Task description:
Output all of the entries exactly as they are given.

Material for the task:

-- ==== Sys2Proof/Laws/KeptWindows.lean ====
section
/-! SUPPORT. What the operations of Machine/Windows.lean keep. -/

namespace Sys2Proof.Machine

set_option Elab.async false
set_option linter.all false

theorem State.owe_kept (s : State) (c : ChanId) (x : Sub) (cs ba : Nat) (sb : Bool) : Kept s (State.owe s c x cs ba sb) := by
  unfold State.owe
  repeat' first
    | with_reducible assumption
    | with_reducible exact Kept.refl _
    | ((try lift_lets); intro x; first
        | (refine Kept.cut (t := x) ?_ fun h => ?_; rotate_left; clear_value x; rotate_left; (try unfold x))
        | skip)
    | with_reducible apply Kept.after (State.modSel_kept ..)
    | with_reducible apply Kept.after (State.modWeir_kept ..)
    | with_reducible apply Kept.after (State.raiseChan_kept ..)
    | split
    | dsimp +zetaDelta only
    | with_reducible refine Kept.upd ?_

theorem State.suspend_kept (s : State) (c : ChanId) : Kept s (State.suspend s c) := by
  unfold State.suspend
  repeat' first
    | with_reducible exact Kept.refl _
    | with_reducible apply Kept.after (State.dropUnit_kept ..)
    | with_reducible apply Kept.after (State.modWeir_kept ..)
    | split
    | dsimp +zetaDelta only
    | with_reducible refine Kept.upd ?_

theorem State.window__kept (s : State) (c : ChanId) (x : Sub) : Kept s (State.window_ s c x) := by
  unfold State.window_
  repeat' first
    | with_reducible assumption
    | with_reducible exact Kept.refl _
    | ((try lift_lets); intro x; first
        | (refine Kept.cut (t := x) ?_ fun h => ?_; rotate_left; clear_value x; rotate_left; (try unfold x))
        | skip)
    | with_reducible apply Kept.after (State.owe_kept ..)
    | with_reducible apply Kept.after (State.modSel_kept ..)
    | with_reducible apply Kept.after (State.suspend_kept ..)
    | with_reducible refine Kept.foldl (hf := fun _ _ => ?_) (h := ?_)
    | split
    | dsimp +zetaDelta only
    | with_reducible refine Kept.upd ?_

theorem State.rtrTrial_kept (s : State) (c : ChanId) (x : Sub) (step : Nat) (t : Trial) : Kept s (State.rtrTrial s c x step t) := by
  unfold State.rtrTrial
  repeat' first
    | with_reducible assumption
    | with_reducible exact Kept.refl _
    | ((try lift_lets); intro x; first
        | (refine Kept.cut (t := x) ?_ fun h => ?_; rotate_left; clear_value x; rotate_left; (try unfold x))
        | skip)
    | with_reducible apply Kept.after (State.modSel_kept ..)
    | with_reducible apply Kept.after (State.modChan_kept ..)
    | with_reducible apply Kept.after (State.raiseChan_kept ..)
    | split
    | dsimp +zetaDelta only
    | with_reducible refine Kept.upd ?_

theorem State.rtrOutcome_kept (s : State) (c : ChanId) (x : Sub) (t : Trial) : Kept s (State.rtrOutcome s c x t) := by
  unfold State.rtrOutcome
  repeat' first
    | with_reducible exact Kept.refl _
    | with_reducible apply Kept.after (State.modSel_kept ..)
    | split
    | dsimp +zetaDelta only
    | with_reducible refine Kept.upd ?_

theorem State.endPause_kept (s : State) (c : ChanId) (x : Sub) : Kept s (State.endPause s c x) := by
  unfold State.endPause
  repeat' first
    | with_reducible assumption
    | with_reducible exact Kept.refl _
    | ((try lift_lets); intro x; first
        | (refine Kept.cut (t := x) ?_ fun h => ?_; rotate_left; clear_value x; rotate_left; (try unfold x))
        | skip)
    | with_reducible apply Kept.after (State.modSel_kept ..)
    | with_reducible apply Kept.after (State.rtrTrial_kept ..)
    | split
    | dsimp +zetaDelta only
    | with_reducible refine Kept.upd ?_

theorem State.pauseGrant_kept (s : State) (c : ChanId) : Kept s (State.pauseGrant s c) := by
  unfold State.pauseGrant
  repeat' first
    | with_reducible exact Kept.refl _
    | with_reducible apply Kept.after (State.modWeir_kept ..)
    | with_reducible apply Kept.after (State.suspend_kept ..)
    | split
    | dsimp +zetaDelta only
    | with_reducible refine Kept.upd ?_

theorem State.beginPause_kept (s : State) (c : ChanId) (x : Sub) : Kept s (State.beginPause s c x) := by
  unfold State.beginPause
  repeat' first
    | with_reducible assumption
    | with_reducible exact Kept.refl _
    | ((try lift_lets); intro x; first
        | (refine Kept.cut (t := x) ?_ fun h => ?_; rotate_left; clear_value x; rotate_left; (try unfold x))
        | skip)
    | with_reducible apply Kept.after (State.pause_kept ..)
    | with_reducible apply Kept.after (State.modSel_kept ..)
    | with_reducible apply Kept.after (State.pauseGrant_kept ..)
    | split
    | dsimp +zetaDelta only
    | with_reducible refine Kept.upd ?_

theorem State.pause_kept (s : State) (c : ChanId) (x : Sub) (windowToo : Bool) : Kept s (State.pause s c x windowToo) := by
  unfold State.pause
  repeat' first
    | with_reducible assumption
    | with_reducible exact Kept.refl _
    | ((try lift_lets); intro x; first
        | (refine Kept.cut (t := x) ?_ fun h => ?_; rotate_left; clear_value x; rotate_left; (try unfold x))
        | skip)
    | with_reducible apply Kept.after (State.strobe_kept ..)
    | with_reducible apply Kept.after (State.modSel_kept ..)
    | with_reducible apply Kept.after (State.beginPause_kept ..)
    | split
    | dsimp +zetaDelta only
    | with_reducible refine Kept.upd ?_

theorem State.latePause_kept (s : State) (c : ChanId) (x : Sub) : Kept s (State.latePause s c x) := by
  unfold State.latePause
  repeat' first
    | with_reducible assumption
    | with_reducible exact Kept.refl _
    | ((try lift_lets); intro x; first
        | (refine Kept.cut (t := x) ?_ fun h => ?_; rotate_left; clear_value x; rotate_left; (try unfold x))
        | skip)
    | with_reducible apply Kept.after (State.modSel_kept ..)
    | with_reducible apply Kept.after (State.modChan_kept ..)
    | with_reducible apply Kept.after (State.beginPause_kept ..)
    | split
    | dsimp +zetaDelta only
    | with_reducible refine Kept.upd ?_

end Sys2Proof.Machine
end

Written answer:
-- ==== Sys2Proof/Laws/KeptWindows.lean ====
section
/-! SUPPORT. What the operations of Machine/Windows.lean keep. -/

namespace Sys2Proof.Machine

set_option Elab.async false
set_option linter.all false

theorem State.owe_kept (s : State) (c : ChanId) (x : Sub) (cs ba : Nat) (sb : Bool) : Kept s (State.owe s c x cs ba sb) := by
  unfold State.owe
  repeat' first
    | with_reducible assumption
    | with_reducible exact Kept.refl _
    | ((try lift_lets); intro x; first
        | (refine Kept.cut (t := x) ?_ fun h => ?_; rotate_left; clear_value x; rotate_left; (try unfold x))
        | skip)
    | with_reducible apply Kept.after (State.modSel_kept ..)
    | with_reducible apply Kept.after (State.modWeir_kept ..)
    | with_reducible apply Kept.after (State.raiseChan_kept ..)
    | split
    | dsimp +zetaDelta only
    | with_reducible refine Kept.upd ?_

theorem State.suspend_kept (s : State) (c : ChanId) : Kept s (State.suspend s c) := by
  unfold State.suspend
  repeat' first
    | with_reducible exact Kept.refl _
    | with_reducible apply Kept.after (State.dropUnit_kept ..)
    | with_reducible apply Kept.after (State.modWeir_kept ..)
    | split
    | dsimp +zetaDelta only
    | with_reducible refine Kept.upd ?_

theorem State.window__kept (s : State) (c : ChanId) (x : Sub) : Kept s (State.window_ s c x) := by
  unfold State.window_
  repeat' first
    | with_reducible assumption
    | with_reducible exact Kept.refl _
    | ((try lift_lets); intro x; first
        | (refine Kept.cut (t := x) ?_ fun h => ?_; rotate_left; clear_value x; rotate_left; (try unfold x))
        | skip)
    | with_reducible apply Kept.after (State.owe_kept ..)
    | with_reducible apply Kept.after (State.modSel_kept ..)
    | with_reducible apply Kept.after (State.suspend_kept ..)
    | with_reducible refine Kept.foldl (hf := fun _ _ => ?_) (h := ?_)
    | split
    | dsimp +zetaDelta only
    | with_reducible refine Kept.upd ?_

theorem State.rtrTrial_kept (s : State) (c : ChanId) (x : Sub) (step : Nat) (t : Trial) : Kept s (State.rtrTrial s c x step t) := by
  unfold State.rtrTrial
  repeat' first
    | with_reducible assumption
    | with_reducible exact Kept.refl _
    | ((try lift_lets); intro x; first
        | (refine Kept.cut (t := x) ?_ fun h => ?_; rotate_left; clear_value x; rotate_left; (try unfold x))
        | skip)
    | with_reducible apply Kept.after (State.modSel_kept ..)
    | with_reducible apply Kept.after (State.modChan_kept ..)
    | with_reducible apply Kept.after (State.raiseChan_kept ..)
    | split
    | dsimp +zetaDelta only
    | with_reducible refine Kept.upd ?_

theorem State.rtrOutcome_kept (s : State) (c : ChanId) (x : Sub) (t : Trial) : Kept s (State.rtrOutcome s c x t) := by
  unfold State.rtrOutcome
  repeat' first
    | with_reducible exact Kept.refl _
    | with_reducible apply Kept.after (State.modSel_kept ..)
    | split
    | dsimp +zetaDelta only
    | with_reducible refine Kept.upd ?_

theorem State.endPause_kept (s : State) (c : ChanId) (x : Sub) : Kept s (State.endPause s c x) := by
  unfold State.endPause
  repeat' first
    | with_reducible assumption
    | with_reducible exact Kept.refl _
    | ((try lift_lets); intro x; first
        | (refine Kept.cut (t := x) ?_ fun h => ?_; rotate_left; clear_value x; rotate_left; (try unfold x))
        | skip)
    | with_reducible apply Kept.after (State.modSel_kept ..)
    | with_reducible apply Kept.after (State.rtrTrial_kept ..)
    | split
    | dsimp +zetaDelta only
    | with_reducible refine Kept.upd ?_

theorem State.pauseGrant_kept (s : State) (c : ChanId) : Kept s (State.pauseGrant s c) := by
  unfold State.pauseGrant
  repeat' first
    | with_reducible exact Kept.refl _
    | with_reducible apply Kept.after (State.modWeir_kept ..)
    | with_reducible apply Kept.after (State.suspend_kept ..)
    | split
    | dsimp +zetaDelta only
    | with_reducible refine Kept.upd ?_

theorem State.beginPause_kept (s : State) (c : ChanId) (x : Sub) : Kept s (State.beginPause s c x) := by
  unfold State.beginPause
  repeat' first
    | with_reducible assumption
    | with_reducible exact Kept.refl _
    | ((try lift_lets); intro x; first
        | (refine Kept.cut (t := x) ?_ fun h => ?_; rotate_left; clear_value x; rotate_left; (try unfold x))
        | skip)
    | with_reducible apply Kept.after (State.pause_kept ..)
    | with_reducible apply Kept.after (State.modSel_kept ..)
    | with_reducible apply Kept.after (State.pauseGrant_kept ..)
    | split
    | dsimp +zetaDelta only
    | with_reducible refine Kept.upd ?_

theorem State.pause_kept (s : State) (c : ChanId) (x : Sub) (windowToo : Bool) : Kept s (State.pause s c x windowToo) := by
  unfold State.pause
  repeat' first
    | with_reducible assumption
    | with_reducible exact Kept.refl _
    | ((try lift_lets); intro x; first
        | (refine Kept.cut (t := x) ?_ fun h => ?_; rotate_left; clear_value x; rotate_left; (try unfold x))
        | skip)
    | with_reducible apply Kept.after (State.strobe_kept ..)
    | with_reducible apply Kept.after (State.modSel_kept ..)
    | with_reducible apply Kept.after (State.beginPause_kept ..)
    | split
    | dsimp +zetaDelta only
    | with_reducible refine Kept.upd ?_

theorem State.latePause_kept (s : State) (c : ChanId) (x : Sub) : Kept s (State.latePause s c x) := by
  unfold State.latePause
  repeat' first
    | with_reducible assumption
    | with_reducible exact Kept.refl _
    | ((try lift_lets); intro x; first
        | (refine Kept.cut (t := x) ?_ fun h => ?_; rotate_left; clear_value x; rotate_left; (try unfold x))
        | skip)
    | with_reducible apply Kept.after (State.modSel_kept ..)
    | with_reducible apply Kept.after (State.modChan_kept ..)
    | with_reducible apply Kept.after (State.beginPause_kept ..)
    | split
    | dsimp +zetaDelta only
    | with_reducible refine Kept.upd ?_

end Sys2Proof.Machine
end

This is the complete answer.